300 swimming pools in water-starved Africa
Three hundred Olympic-sized swimming pools worth of water every year may seem like a drop in the ocean but if Coleridge didn’t lie, there’s ‘ne’er a drop to drink’ in too many places.
For a planet that is more than two-thirds water it is both tragic and, it pains me to say, ironic, that so many people are dying of thirst in Africa and other water-starved regions. Less than 2.5% of the water is fresh.
That brings me to my first ‘hero of net zero’, Mondi, in Richards Bay, South Africa. Check out my previous post for the origin of this series, but please read on first.

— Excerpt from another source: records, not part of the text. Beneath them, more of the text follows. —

/-- With no other host context acting, an operation faults exactly when it is a write of SFCSR, or a read or write of SFDR,
while the controller is busy, and the fault names the access: no other operation, and no gated access, ever faults (R93).
The model's choices: a raw access of another context may come between the poll and the access of a gated one, which is why
none acts here (row 13); a frame as an operation is made of gated accesses (row 19). -/
def Obligations.FaultsExactlyWhileBusy : Prop :=
  ∀ (i : Instr) (s : State) (f : Fault), s.cfg.ok = true → s.alone = true →
    (exec i s = .fault f ↔
    s.busy = true ∧ ((∃ v, i = .sfcsrW v ∧ f = .accessWhileBusy .write .sfcsr) ∨
      (∃ v, i = .sfdrW v ∧ f = .accessWhileBusy .write .sfdr) ∨ (i = .sfdrR ∧ f = .accessWhileBusy .read .sfdr)))

/-! The router. -/

/-- The output function: a line is high exactly when a source routed to a level that drives it is requesting and enabled
(R63). With the lines decided in D6, line `k` is high exactly when a source routed to level `k - 1` is; lines 0, 1 and 7 are
never driven. -/
def Obligations.CpuLines : Prop :=
  ∀ (s : State) (k : Nat), k < 8 →
    (s.cfg.ok = true → (s.cpuLines.getLsbD k = true ↔
      ∃ src, src < 32 ∧ s.cfg.lineOfLevel (s.route src).toNat = some k ∧ s.src.getLsbD src = true ∧
        s.gimr.getLsbD src = true)) ∧
    (s.cfg.levelLines = Cfg.decidedLines → (s.cpuLines.getLsbD k = true ↔
      2 ≤ k ∧ k ≤ 6 ∧ ∃ src, src < 32 ∧ (s.route src).toNat + 1 = k ∧ s.src.getLsbD src = true ∧
        s.gimr.getLsbD src = true))

/-- `route_init` writes the four routing words in register order and then the mask that enables the two bootstrap sources
and no other (R70); without the family record or its register base it is refused, and the refusal names what is missing,
the family record first (R133, R139; that it is a refusal, and the order, are the model's, row 37). -/
def Obligations.RouteInit : Prop :=
  (∀ (s : State) (f : Family) (b : Word), s.schedule = [] → s.cfg.ok = true → s.cfg.family = some f →
    s.cfg.intcBase = some b →
    exec .routeInit s = .next { eagerStep s with
      irr := #v[packRouting s.cfg f 0, packRouting s.cfg f 1, packRouting s.cfg f 2, packRouting s.cfg f 3]
      gimr := 1#32 <<< s.cfg.srcTimer ||| 1#32 <<< s.cfg.srcUart0
      log := s.log ++
        [⟨.write, .irr 0, packRouting s.cfg f 0⟩, ⟨.write, .irr 1, packRouting s.cfg f 1⟩,
          ⟨.write, .irr 2, packRouting s.cfg f 2⟩, ⟨.write, .irr 3, packRouting s.cfg f 3⟩,
          ⟨.write, .gimr, 1#32 <<< s.cfg.srcTimer ||| 1#32 <<< s.cfg.srcUart0⟩]
      result := .ok }) ∧
  ∀ s : State,
    (s.cfg.family = none → exec .routeInit s = .refused (.fatalBoot .familyRecord)) ∧
    (s.cfg.family ≠ none → s.cfg.intcBase = none → exec .routeInit s = .refused (.fatalBoot .intcBase))

/-- After `route_init` every source is routed to the level its family's table gives it (R49, R70). -/
def Obligations.EverySourceIsRouted : Prop :=
  ∀ (s : State) (f : Family) (b : Word), s.schedule = [] → s.cfg.ok = true → s.cfg.family = some f →
    s.cfg.intcBase = some b →
    ∃ t, exec .routeInit s = .next t ∧ ∀ src, src < 32 → (t.route src).toNat = s.cfg.routeLevel f src

/-- `enable` and `disable` take the free lock, read the mask, write it back with the source's bit set or clear, and
release the lock; between the accesses the other agents take their steps (R71, R72). While the lock is held they wait: the
other agents take their steps, and with none left to take the operation stays in progress, its context's, with the mask and
the lock as they were (R42; the model's form of the wait is row 15). -/
def Obligations.MaskChangesUnderLock : Prop :=
  (∀ (s a b : State) (src : Nat), src < 32 → s.irqLock = .free →
    State.point { s with irqLock := .held s.ctx } = .ok () a →
    State.point { a with log := a.log ++ [⟨.read, .gimr, a.gimr⟩] } = .ok () b →
    exec (.enable src) s = .next { b with
      gimr := a.gimr ||| 1#32 <<< src
      log := b.log ++ [⟨.write, .gimr, a.gimr ||| 1#32 <<< src⟩]
      irqLock := .free
      result := .ok } ∧
    exec (.disable src) s = .next { b with
      gimr := a.gimr &&& ~~~(1#32 <<< src)
      log := b.log ++ [⟨.write, .gimr, a.gimr &&& ~~~(1#32 <<< src)⟩]
      irqLock := .free
      result := .ok }) ∧
  (∀ (s : State) (src : Nat), src < 32 → s.irqLock ≠ .free →
    (s.schedule = [] →
      exec (.enable src) s =
        .next { s with result := .nothing, calls := s.calls ++ [⟨s.ctx, .instr (.enable src), []⟩] } ∧
      exec (.disable src) s =
        .next { s with result := .nothing, calls := s.calls ++ [⟨s.ctx, .instr (.disable src), []⟩] }) ∧
    (s.schedule ≠ [] → ∀ p, s.point = .ok () p →
      exec (.enable src) s = exec (.enable src) p ∧ exec (.disable src) s = exec (.disable src) p))

/-- While a context holds the lock, an `enable` or `disable` of another context does not take its next step: it is called,
and it stays where it is. So while nothing else but the environment acts, the mask and the lock are unchanged over an
interleaving point: no update is lost (R35, R42, R159). That other contexts' operations advance step by step is row 13. -/
def Obligations.LockExcludes : Prop :=
  ∀ s : State, s.irqLock ≠ .free →
    (∀ (ctx src : Nat) (i : Instr), src < 32 → (i = .enable src ∨ i = .disable src) →
      (ctx ≠ s.ctx → s.callOf ctx = none →
        agentStep (.start ctx (.instr i)) s = .ok () { s with calls := s.calls ++ [⟨ctx, .instr i, []⟩] }) ∧
      (s.callOf ctx = some ⟨ctx, .instr i, []⟩ →
        agentStep (.go ctx) s = .ok () { s with
          calls := (s.calls.filter fun c => c.ctx != ctx) ++ [⟨ctx, .instr i, []⟩] })) ∧
    ((∀ c, c ∈ s.calls → c.got = [] ∧ ∃ src, src < 32 ∧ (c.op = .instr (.enable src) ∨ c.op = .instr (.disable src))) →
      (∀ batch, batch ∈ s.schedule → ∀ a, a ∈ batch → a.isHost = false ∨ (∃ ctx, a = .go ctx) ∨
        ∃ ctx src, src < 32 ∧ (a = .start ctx (.instr (.enable src)) ∨ a = .start ctx (.instr (.disable src)))) →
      ∃ t, s.point = .ok () t ∧ t.gimr = s.gimr ∧ t.irqLock = s.irqLock)

/-- A source number above 31 raises `InvalidArgument`, returned as E_INVAL, before any access: nothing else changes (R133,
R135). -/
def Obligations.BadSourceRaises : Prop :=
  ∀ (s : State) (src : Nat) (h : Word), 31 < src →
    exec (.enable src) s = .next { s with result := .raised s.cfg.eInval (.invalidArgument [src]) } ∧
    exec (.disable src) s = .next { s with result := .raised s.cfg.eInval (.invalidArgument [src]) } ∧
    exec (.registerHandler src h) s = .next { s with result := .raised s.cfg.eInval (.invalidArgument [src]) }

/-- `dispatch` on a monitored line that is not dispatched reads the mask, then the status; with both zero in every bit it
is spurious, otherwise it selects the lowest-numbered source that is set in both, moves the line to dispatched and hands
the source to the framework; the other agents take their steps before each read. Any other line is refused (R73). A line on
the dispatch path of another operation in progress is not entered (R77; the model's wait is row 21). -/
def Obligations.Dispatch : Prop :=
  decodeTableWord 8 0x03 = some (.dispatch 0) ∧
  ∀ (s : State) (k : Fin 8),
    (Driven s.cfg k → s.lineState[k] ≠ .dispatched → s.pathFree k = true → ∀ a b : State,
      State.point { s with lineState := s.lineState.set k .routing } = .ok () a →
      State.point { a with log := a.log ++ [⟨.read, .gimr, a.gimr⟩] } = .ok () b →
      ∃ c : State, c = { b with log := b.log ++ [⟨.read, .gisr, b.src⟩] } ∧
        (a.gimr &&& b.src = 0#32 →
          exec (.dispatch k) s = .next { c with
            lineState := c.lineState.set k .idle, spuriousCount := c.spuriousCount + 1, result := .spurious }) ∧
        (a.gimr &&& b.src ≠ 0#32 →
          ∃ (src : Nat) (h : src < 32), a.gimr.getLsbD src = true ∧ b.src.getLsbD src = true ∧
            (∀ m, m < src → a.gimr.getLsbD m = false ∨ b.src.getLsbD m = false) ∧
            exec (.dispatch k) s = .next { c with
              lineState := c.lineState.set k .dispatched
              frameworkCalls := c.frameworkCalls ++ [(src, c.handler[src])]
              result := .selected src })) ∧
    (¬ Driven s.cfg k → s.pathFree k = true → exec (.dispatch k) s = .refused .unmonitoredLine) ∧
    (Driven s.cfg k → s.lineState[k] = .dispatched → exec (.dispatch k) s = .refused .lineDispatched)

/-- `irq_entry` with no pending, monitored, idle line is spurious and makes no access; otherwise it is the `dispatch` of
one such line (R74). Which one is a free choice (row 10). With no agent left to act it returns what that `dispatch`
returns. -/
def Obligations.IrqEntry : Prop :=
  decodeTableWord 8 0x04 = some (.irqEntry 0#8) ∧
  ∀ (s : State) (pending : Byte),
    ((∀ k : Fin 8, Driven s.cfg k → pending.getLsbD k = true → s.lineState[k] ≠ .idle) →
      exec (.irqEntry pending) s = .next { s with spuriousCount := s.spuriousCount + 1, result := .spurious }) ∧
    ((∃ k : Fin 8, Driven s.cfg k ∧ pending.getLsbD k = true ∧ s.lineState[k] = .idle) →
      ∃ (k : Fin 8) (n : Nat), Driven s.cfg k ∧ pending.getLsbD k = true ∧ s.lineState[k] = .idle ∧
        exec (.irqEntry pending) s = exec (.dispatch k) { s with picks := n } ∧
        (s.schedule = [] → ∃ t, exec (.irqEntry pending) s = .next t ∧
          (s.gimr &&& s.src = 0#32 → t.result = .spurious ∧ t.lineState[k] = .idle) ∧
          (s.gimr &&& s.src ≠ 0#32 → ∃ src, t.result = .selected src ∧ t.lineState[k] = .dispatched)))

/-- `register_handler` stores the handler and nothing else; `handler_return` returns a dispatched line to idle and changes
nothing else (R75, R76). The model's choices (row 21): a `handler_return` on another line changes nothing; a `dispatch` of a
line on the dispatch path of an operation in progress waits, and with no agent left to act it stays in progress. -/
def Obligations.HandlerTableAndReturn : Prop :=
  (∀ (s : State) (src : Fin 32) (h : Word),
    exec (.registerHandler src h) s = .next { s with handler := s.handler.set src (some h), result := .ok }) ∧
  (∀ (s : State) (k : Fin 8), s.lineState[k] = .dispatched →
    exec (.handlerReturn k) s = .next { s with lineState := s.lineState.set k .idle, result := .ok }) ∧
  (∀ (s : State) (k : Fin 8), s.lineState[k] ≠ .dispatched →
    exec (.handlerReturn k) s = .next { s with result := .ok }) ∧
  (∀ (s : State) (k : Fin 8) (c : Call), s.schedule = [] → s.lineState[k] = .routing → c ∈ s.calls →
    (c.op = .instr (.dispatch k) ∨ ∃ p, c.op = .instr (.irqEntry p)) →
    exec (.dispatch k) s = .next { s with result := .nothing, calls := s.calls ++ [⟨s.ctx, .instr (.dispatch k), []⟩] })

/-- Mask wins over pending (R80 (a)). `disable` leaves the source's mask bit clear, also when source lines and completions
move meanwhile. From every state with the bit clear, while no other host context acts, every operation but an `enable` of
that source, `route_init` and a raw write that sets the bit leaves it clear, selects it never, and hands it to the framework
never: so it is after `disable` until the bit is set again, whatever the source's level is. And whatever other contexts do, a
`dispatch` or an `irq_entry` that finds the bit clear at the interleaving point at which it reads the mask does not select
the source; the framework calls that other contexts make meanwhile are in `b`. What other contexts do between the steps of
an operation is row 13; which line `irq_entry` takes is row 10. -/
def Obligations.MaskWinsOverPending : Prop :=
  ∀ src : Nat, src < 32 →
    (∀ s : State, s.alone = true → s.irqLock = .free →
      ∃ t, exec (.disable src) s = .next t ∧ t.gimr.getLsbD src = false ∧ t.alone = true ∧
        t.frameworkCalls = s.frameworkCalls) ∧
    (∀ (i : Instr) (s t : State), s.alone = true → s.gimr.getLsbD src = false → i ≠ .enable src → i ≠ .routeInit →
      (∀ v, i = .gimrW v → v.getLsbD src = false) → exec i s = .next t →
      t.gimr.getLsbD src = false ∧ t.alone = true ∧ t.result ≠ .selected src ∧
        ∀ h, (src, h) ∈ t.frameworkCalls → (src, h) ∈ s.frameworkCalls) ∧
    (∀ (s a b t : State) (k : Fin 8), s.pathFree k = true →
      State.point { s with lineState := s.lineState.set k .routing } = .ok () a → a.gimr.getLsbD src = false →
      State.point { a with log := a.log ++ [⟨.read, .gimr, a.gimr⟩] } = .ok () b → exec (.dispatch k) s = .next t →
      t.result ≠ .selected src ∧ ∀ h, (src, h) ∈ t.frameworkCalls → (src, h) ∈ b.frameworkCalls) ∧
    (∀ (s t : State) (pending : Byte),
      (∀ (k : Fin 8) (n : Nat) (a : State),
        State.point { s with picks := n, lineState := s.lineState.set k .routing } = .ok () a →
          a.gimr.getLsbD src = false) →
      exec (.irqEntry pending) s = .next t → t.result ≠ .selected src)

/-- An enabled source that alone is set in mask and status is the one `dispatch` selects (R80 (b)). -/
def Obligations.EnabledSourceIsSelected : Prop :=
  ∀ (s : State) (src : Nat) (k : Fin 8), src < 32 → s.schedule = [] → s.irqLock = .free → s.gimr = 0#32 →
    s.src = 1#32 <<< src → Driven s.cfg k → s.lineState[k] ≠ .dispatched → s.pathFree k = true →
    ∃ t u, exec (.enable src) s = .next t ∧ exec (.dispatch k) t = .next u ∧ u.result = .selected src ∧
      u.lineState[k] = .dispatched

In simple terms, Easy Coat, our agent for Richards Bay, supplied 167 AESSEAL® type-SW2 and SW3 water management systems that use recycled water to cool, lubricate and flush Mondi’s mechanical seals. Check out all the technical details here.
OK, we made some money on this, but that isn’t what is putting the smile on my face.
The previous system used by the international packaging and paper group required constant flushing of water. The new seals cut water usage at the plant by more than 60 000 kilolitres per month, helping to conserve scarce water resources in northern KwaZulu-Natal.
That adds up to enough water to fill the Wembley Stadium four times over or to fill 25 Olympic-sized swimming pools every single month – so 48 football stadiums or 300 huge swimming pools in a year.
Big deal? Not if you are dying of thirst in Africa. Richards Bay is far from the worst but this region, like many others, suffers from chronic water shortage.
Mondi’s identification of the need to carefully and aggressively manage water resources as a component of the group’s environmental policy was the key to moving forward. The decision-makers in this company, and the engineers who advised them are, in my opinion, real heroes. It is far too easy just to stick with “we’ve always done it this way”. Virtue may be its own reward, but this was not costly. The saving in water from this project are estimated at just under £570,000. Pay-back was under one year.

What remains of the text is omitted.